Einer, der diesen Entscheid skandalös findet, ist der Journalist und Medienunternehmer Roger Schawinski (79). Welche fatalen Folgen die UKW-Abschaltung haben wird, erläutert der Betreiber des privaten Senders Radio 1 im Gespräch mit tele.ch

Warum wehren Sie sich so dagegen, dass die SRG Ende Jahr ihr UKW-Netz abstellt?

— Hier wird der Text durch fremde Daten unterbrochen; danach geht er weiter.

-- ==== Sys2Proof/Machine/Calendar.lean ====
section
/-!
DEFINITION. The calendar image (R222-R224): its entries, local time (R225), the tariff of a calendar (R226), billing
boundaries (R237), control values (R264) and the validity of an image.
-/
namespace Sys2Proof.Machine

/-! ### Entries -/

/-- Key of an entry in the SRAM content of the images. -/
def imgEnt (img : Bool) (e : Nat) : Nat := (if img then 1 else 0) * 2 ^ 14 + e

/-- An entry of an image: 16 bytes, zeros where nothing was written. -/
def entry (s : State) (img : Bool) (e : Nat) : List Byte := tgetD s.trf.img (imgEnt img e) (zeros 16)

def entType (b : List Byte) : Nat := rd b 0 1

/-- The regions of a section (billing or control): types, first entries and counts. -/
structure Sect where
  tSeason : Nat
  tWeek : Nat
  tHead : Nat
  tPoint : Nat
  tSpecial : Nat
  season : Nat
  week : Nat
  head : Nat
  point : Nat
  special : Nat

def billing : Sect := ⟨0x06, 0x07, 0x08, 0x09, 0x0A, 210, 226, 258, 322, 2370⟩
def control : Sect := ⟨0x16, 0x17, 0x18, 0x19, 0x1A, 8193, 8209, 8241, 8305, 10353⟩

/-- Entry numbers of a region. -/
def region (first n : Nat) : List Nat := (List.range n).map (first + ·)

/-- A calendar is enabled in an image. -/
def calOn (s : State) (img : Bool) (c : Nat) : Bool :=
  let b := entry s img (1 + c)
  entType b == 0x02 && rd b 2 1 % 2 == 1

/-- A calendar, or calendar 0 where it is not enabled (R226). -/
def calOr0 (s : State) (img : Bool) (c : Nat) : Nat := if calOn s img c then c else 0

/-! ### Local time (R225) -/

/-- The full S of a 32-bit field: the value congruent to it that lies nearest the present S (R318). -/
def fullSec (s : State) (sec : W32) : Nat := ((s.rtc.s : Int) - (BitVec.ofNat 32 s.rtc.s - sec).toInt).toNat

/-- ZONE in minutes. -/
def zoneMin (s : State) (img : Bool) : Int :=
  let b := entry s img 145
  if entType b == 0x04 then rdI b 2 2 else 0

/-- D(u) in minutes: the DST entry with the latest instant at or before u. -/
def dstMin (s : State) (img : Bool) (u : Nat) : Nat :=
  ((region 146 64).foldl (fun (best : Option (Nat × Nat)) e =>
    let b := entry s img e
    let t := fullSec s (BitVec.ofNat 32 (rd b 4 4))
    if entType b == 0x05 && t ≤ u && (best.all (fun x => x.1 ≤ t)) then some (t, rd b 2 2) else best) none).elim 0 (·.2)

/-- Local seconds since 2000-01-01, local. -/
def localSec (s : State) (img : Bool) (u : Nat) : Int := (u : Int) + 60 * zoneMin s img + 60 * (dstMin s img u : Int)

/-- A local date and time. -/
structure Local where
  y : Int
  m : Nat
  d : Nat
  wd : Nat
  t : Nat

/-- Date, weekday and time of day of local seconds; days before 2000 count in the cycle before. -/
def localOf (l : Int) : Local :=
  let day := (Int.fdiv l 86400 + 146097).toNat
  let c := civil day
  ⟨(c.1 : Int) - 400, c.2.1, c.2.2, (day - 146097 + (if day < 146097 then day else 0) + 5) % 7, (l % 86400).toNat⟩

/-- The local date and time of an instant. -/
def localAt (s : State) (img : Bool) (u : Nat) : Local := localOf (localSec s img u)

/-! ### Day profiles (R226) -/

/-- The special day of a calendar on a date: a dated entry before a yearly one, the lowest entry among equals. -/
def specialOf (s : State) (img : Bool) (k : Sect) (c : Nat) (x : Local) : Option Nat :=
  let hit (yearly : Bool) (e : Nat) : Bool :=
    let b := entry s img e
    entType b == k.tSpecial && (if yearly then rd b 2 2 == 0 else (rd b 2 2 : Int) == x.y && rd b 2 2 != 0)
      && rd b 4 1 == x.m && rd b 5 1 == x.d && (rd b 8 2).testBit c
  match (region k.special 512).find? (hit false) with
  | some e => some e
  | none => (region k.special 512).find? (hit true)

/-- The week profile of a calendar on a date, by its seasons. -/
def weekOf (s : State) (img : Bool) (k : Sect) (c : Nat) (x : Local) : Option Nat :=
  let mine := ((region k.season 16).map (entry s img)).filter (fun b => entType b == k.tSeason && rd b 1 1 == c)
  let at_ (b : List Byte) : Nat := rd b 2 1 * 32 + rd b 3 1
  let latest (l : List (List Byte)) : Option (List Byte) :=
    l.foldl (fun best b => if best.all (fun a => at_ a < at_ b) then some b else best) none
  match latest (mine.filter (fun b => at_ b ≤ x.m * 32 + x.d)) with
  | some b => some (rd b 4 1)
  | none => (latest mine).map (fun b => rd b 4 1)

/-- The day profile of a calendar on a date. -/
def dayProfile (s : State) (img : Bool) (k : Sect) (c : Nat) (x : Local) : Option Nat :=
  match specialOf s img k c x with
  | some e => some (rd (entry s img e) 6 1)
  | none => (weekOf s img k c x).map (fun w => rd (entry s img (k.week + w)) (2 + x.wd) 1)

/-- The switching points of a day profile. -/
def pointsOf (s : State) (img : Bool) (k : Sect) (d : Nat) : List (List Byte) :=
  (List.range (min 32 (rd (entry s img (k.head + d)) 2 1))).map (fun j => entry s img (k.point + 32 * d + j))

/-- The tariff of a calendar at an instant; none where the image holds no schedule for it. -/
def tariffAt (s : State) (img : Bool) (c u : Nat) : Option Nat :=
  let x := localAt s img u
  match dayProfile s img billing c x with
  | none => none
  | some d =>
    ((pointsOf s img billing d).filter (fun b => entType b == 0x09 && rd b 4 4 ≤ x.t)).foldl
      (fun (best : Option (Nat × Nat)) b => if best.all (fun a => a.1 ≤ rd b 4 4) then some (rd b 4 4, rd b 2 1) else best) none
      |>.map (·.2)

/-- Tariffs of the 16 calendars at an instant; 0 for one that is not enabled. A calendar without a schedule is in
tariff 1 (log entry 18). -/
def tariffsAt (s : State) (img : Bool) (u : Nat) : List Nat :=
  (List.range 16).map (fun c => if calOn s img c then (tariffAt s img c u).getD 1 else 0)

/-- A special day applies to a calendar at an instant (TRF_CALSTAT.SPECIAL). -/
def specialNow (s : State) (img : Bool) (c u : Nat) : Bool := (specialOf s img billing c (localAt s img u)).isSome

/-! ### Header settings -/

def hdr (s : State) (img : Bool) : List Byte := entry s img 0
def hdrOk (s : State) (img : Bool) : Bool := entType (hdr s img) == 0x01
/-- DMIN; 15 before an image is loaded, as TRF_DEMCFG resets. -/
def dminOf (s : State) (img : Bool) : Nat := if hdrOk s img then rd (hdr s img) 14 1 else 15
def slidingOf (s : State) (img : Bool) : Bool := hdrOk s img && rd (hdr s img) 15 1 ≥ 128
def kOf (s : State) (img : Bool) : Nat := if hdrOk s img then rd (hdr s img) 15 1 % 16 else 0
def bdayOf (s : State) (img : Bool) : Nat := if hdrOk s img then rd (hdr s img) 12 1 else 0
def bhourOf (s : State) (img : Bool) : Nat := if hdrOk s img then rd (hdr s img) 13 1 else 0
def imgId (s : State) (img : Bool) : Nat := rd (hdr s img) 4 4
def imgCrc (s : State) (img : Bool) : Nat := rd (hdr s img) 8 4

/-- Prices of a calendar and tariff: import and export (R253). -/
def prices (s : State) (img : Bool) (c t : Nat) : Nat × Nat :=
  let b := entry s img (17 + 8 * calOr0 s img c + t - 1)
  if entType b == 0x03 then (rd b 4 4, rd b 8 4) else (0, 0)

/-! ### Billing boundaries (R237) -/

/-- Index of the newest billing boundary at or before an instant; −1 where there is none. -/
def billIdx (s : State) (img : Bool) (u : Nat) : Int :=
  let day := bdayOf s img
  if day = 0 then -1
  else
    let x := localAt s img u
    let n := 12 * (x.y - 2000) + (x.m : Int) - 1
    let past := x.d > day || (x.d == day && x.t ≥ bhourOf s img * 3600)
    max (-1) (if past then n else n - 1)

/-- A billing boundary falls at an instant. -/
def billAt (s : State) (img : Bool) (u : Nat) : Bool := u > 0 && billIdx s img u > billIdx s img (u - 1)

/-- The UTC instant of the boundary of an index: the first instant at which local time reaches it. -/
def billInstant (s : State) (img : Bool) (idx : Nat) : Nat :=
  let l : Int := ((dayCount (2000 + idx / 12) (idx % 12 + 1) (bdayOf s img) * 86400 + bhourOf s img * 3600 : Nat) : Int)
  let dsts := (region 146 64).filter (fun e => entType (entry s img e) == 0x05)
  let ofs : List Nat := 0 :: dsts.map (fun e => rd (entry s img e) 2 2)
  let cands := (ofs.map (fun (d : Nat) => (l - 60 * zoneMin s img - 60 * ((d : Nat) : Int)).toNat)).filter (fun u => localSec s img u == l)
  let skips := (dsts.map (fun e => fullSec s (BitVec.ofNat 32 (rd (entry s img e) 4 4)))).filter (fun u => u > 0 && localSec s img (u - 1) < l && localSec s img u ≥ l)
  match (cands ++ skips).foldl (fun (b : Option Nat) u => if b.all (u < ·) then some u else b) none with
  | some u => u
  | none => (l - 60 * zoneMin s img).toNat

/-! ### Boundaries of any kind (R227) -/

/-- Length of a demand interval in seconds. -/
def intLen (s : State) (img : Bool) : Nat := 60 * dminOf s img

/-- The nominal end of the interval that contains an instant. -/
def nextEnd (len u : Nat) : Nat := if len = 0 then u + 900 else (u / len + 1) * len

/-- A tariff switch of some calendar falls at an instant. -/
def switchAt (s : State) (img : Bool) (u : Nat) : Bool := u > 0 && tariffsAt s img u != tariffsAt s img (u - 1)

/-- The instant at which the passive image is armed to become active. -/
def armedSec (s : State) : Option Nat := s.trf.armed.map (fullSec s)

/-- A boundary of any kind falls at an instant. -/
def boundaryAt (s : State) (u : Nat) : Bool :=
  let a := s.trf.active
  u % max 1 (intLen s a) == 0 || switchAt s a u || billAt s a u || armedSec s == some u

/-- The earliest boundary after an instant: no later than the next interval end. -/
def nextBoundary (s : State) (u : Nat) : Nat :=
  let last := nextEnd (intLen s s.trf.active) u
  (((List.range (last - u)).map (fun i => u + 1 + i)).find? (boundaryAt s)).getD last

/-! ### Control values (R264) -/

/-- The value of a (function, target) pair of a calendar at an instant: the present and the six previous dates. -/
def controlAt (s : State) (fn target c u : Nat) : Option Nat :=
  let a := s.trf.active
  let l := localSec s a u
  let c0 := calOr0 s a c
  let newest (d : Nat) (limit : Nat) : Option Nat :=
    ((pointsOf s a control d).filter (fun b =>
        entType b == 0x19 && rd b 2 1 == fn && rd b 3 1 == target && rd b 4 4 ≤ limit)).foldl
      (fun (best : Option (Nat × Nat)) b => if best.all (fun x => x.1 ≤ rd b 4 4) then some (rd b 4 4, rd b 8 4) else best) none
      |>.map (·.2)
  (List.range 7).foldl (fun (found : Option Nat) (i : Nat) =>
    match found with
    | some v => some v
    | none =>
      let x := localOf (l - 86400 * ((i : Nat) : Int))
      match dayProfile s a control c0 x with
      | some d => newest d (if i = 0 then x.t else 86399)
      | none => none) none

/-! ### Validity (R224) -/

/-- Days of a month of a year that is not a leap year. -/
def plainDays (m : Nat) : Nat := monthDays 2001 m

/-- A list of numbers without repeats. -/
def distinct : List Nat → Bool
  | [] => true
  | a :: t => !t.contains a && distinct t

/-- Strictly ascending numbers. -/
def ascending : List Nat → Bool
  | [] => true
  | [_] => true
  | a :: b :: t => a < b && ascending (b :: t)

def unused (b : List Byte) : Bool := b.all (· == 0)

/-- A used season entry: month, day and week in range, the day exists in a year that is not a leap year. -/
def seasonOk (s : State) (img : Bool) (k : Sect) (b : List Byte) : Bool :=
  rd b 1 1 ≤ 15 && 1 ≤ rd b 2 1 && rd b 2 1 ≤ 12 && 1 ≤ rd b 3 1 && rd b 3 1 ≤ plainDays (rd b 2 1) && rd b 4 1 ≤ 31
    && zerosAt b 5 11 && entType (entry s img (k.week + rd b 4 1)) == k.tWeek

/-- A used week profile: seven day profiles that are used. -/
def weekOk (s : State) (img : Bool) (k : Sect) (b : List Byte) : Bool :=
  rd b 1 1 == 0 && zerosAt b 9 7 && (List.range 7).all (fun i =>
    rd b (2 + i) 1 ≤ 63 && entType (entry s img (k.head + rd b (2 + i) 1)) == k.tHead)

/-- A used special day: the date exists, its day profile is used. -/
def specialOk (s : State) (img : Bool) (k : Sect) (b : List Byte) : Bool :=
  let y := rd b 2 2
  let m := rd b 4 1
  let d := rd b 5 1
  rd b 1 1 == 0 && zerosAt b 7 1 && zerosAt b 10 6 && rd b 6 1 ≤ 63 && (y == 0 || (2000 ≤ y && y ≤ 2399)) && 1 ≤ m && m ≤ 12
    && 1 ≤ d && d ≤ (if y == 0 then monthDays 2000 m else monthDays y m)
    && entType (entry s img (k.head + rd b 6 1)) == k.tHead

/-- A switching point of the billing section. -/
def tariffPointOk (b : List Byte) : Bool :=
  rd b 1 1 == 0 && 1 ≤ rd b 2 1 && rd b 2 1 ≤ 8 && rd b 3 1 == 0 && rd b 4 4 ≤ 86399 && zerosAt b 8 8

/-- A switching point of the control section (R264). -/
def controlPointOk (b : List Byte) : Bool :=
  let p := rd b 8 4
  rd b 1 1 == 0 && rd b 4 4 ≤ 86399 && zerosAt b 12 4 &&
    (match rd b 2 1 with
     | 1 => rd b 3 1 == 0 && p ≤ 1
     | 2 => rd b 3 1 ≤ 15 && p ≤ 1
     | 3 => rd b 3 1 ≤ 15 && p ≤ 10000
     | _ => false)

/-- A used week profile or special day names a day profile. -/
def dayUsed (s : State) (img : Bool) (k : Sect) (d : Nat) : Bool :=
  (region k.week 32).any (fun e => let b := entry s img e
      entType b == k.tWeek && (List.range 7).any (fun i => rd b (2 + i) 1 == d))
    || (region k.special 512).any (fun e => let b := entry s img e; entType b == k.tSpecial && rd b 6 1 == d)

/-- A day profile's header and points; of one that is named, n points stand in strictly ascending time, the first at 0, and
the rest is unused. -/
def profileOk (s : State) (img : Bool) (k : Sect) (pointOk : List Byte → Bool) (d : Nat) : Bool :=
  let h := entry s img (k.head + d)
  let n := rd h 2 1
  let pts := (List.range 32).map (fun j => entry s img (k.point + 32 * d + j))
  if unused h then pts.all (fun b => unused b || (entType b == k.tPoint && pointOk b))
  else entType h == k.tHead && rd h 1 1 == 0 && zerosAt h 3 13 && 1 ≤ n && n ≤ 32
    && pts.all (fun b => unused b || (entType b == k.tPoint && pointOk b))
    && (!dayUsed s img k d || ((pts.take n).all (fun b => entType b == k.tPoint) && (pts.drop n).all unused
      && ascending ((pts.take n).map (fun b => rd b 4 4)) && rd (pts.headD []) 4 4 == 0))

Roger Schawinski: Weil es überhaupt keinen Sinn macht. Noch immer hören viele Menschen im Land Radio über UKW. Zudem hat der digitale Nachfolger DAB bzw. DAB+ mehr Nach- als Vorteile. Ich interpretiere diesen Entscheid der SRG als politisches Statement, wie schlimm es um sie steht. Und ich frage mich, ob die neue Generaldirektorin Susanne Wille da schon eingebunden war. Ihr wird ein Shitstorm entgegenblasen.

Was für ein Shitstorm?

Von den vielen tausend Kunden, denen man wegnimmt, was noch tadellos funktioniert. Das hat mit Service public nichts zu tun. Ich halte das für eine kurzfristige und nicht nachvollziehbar durchgeboxte Kommunikations- und Unternehmensstrategie.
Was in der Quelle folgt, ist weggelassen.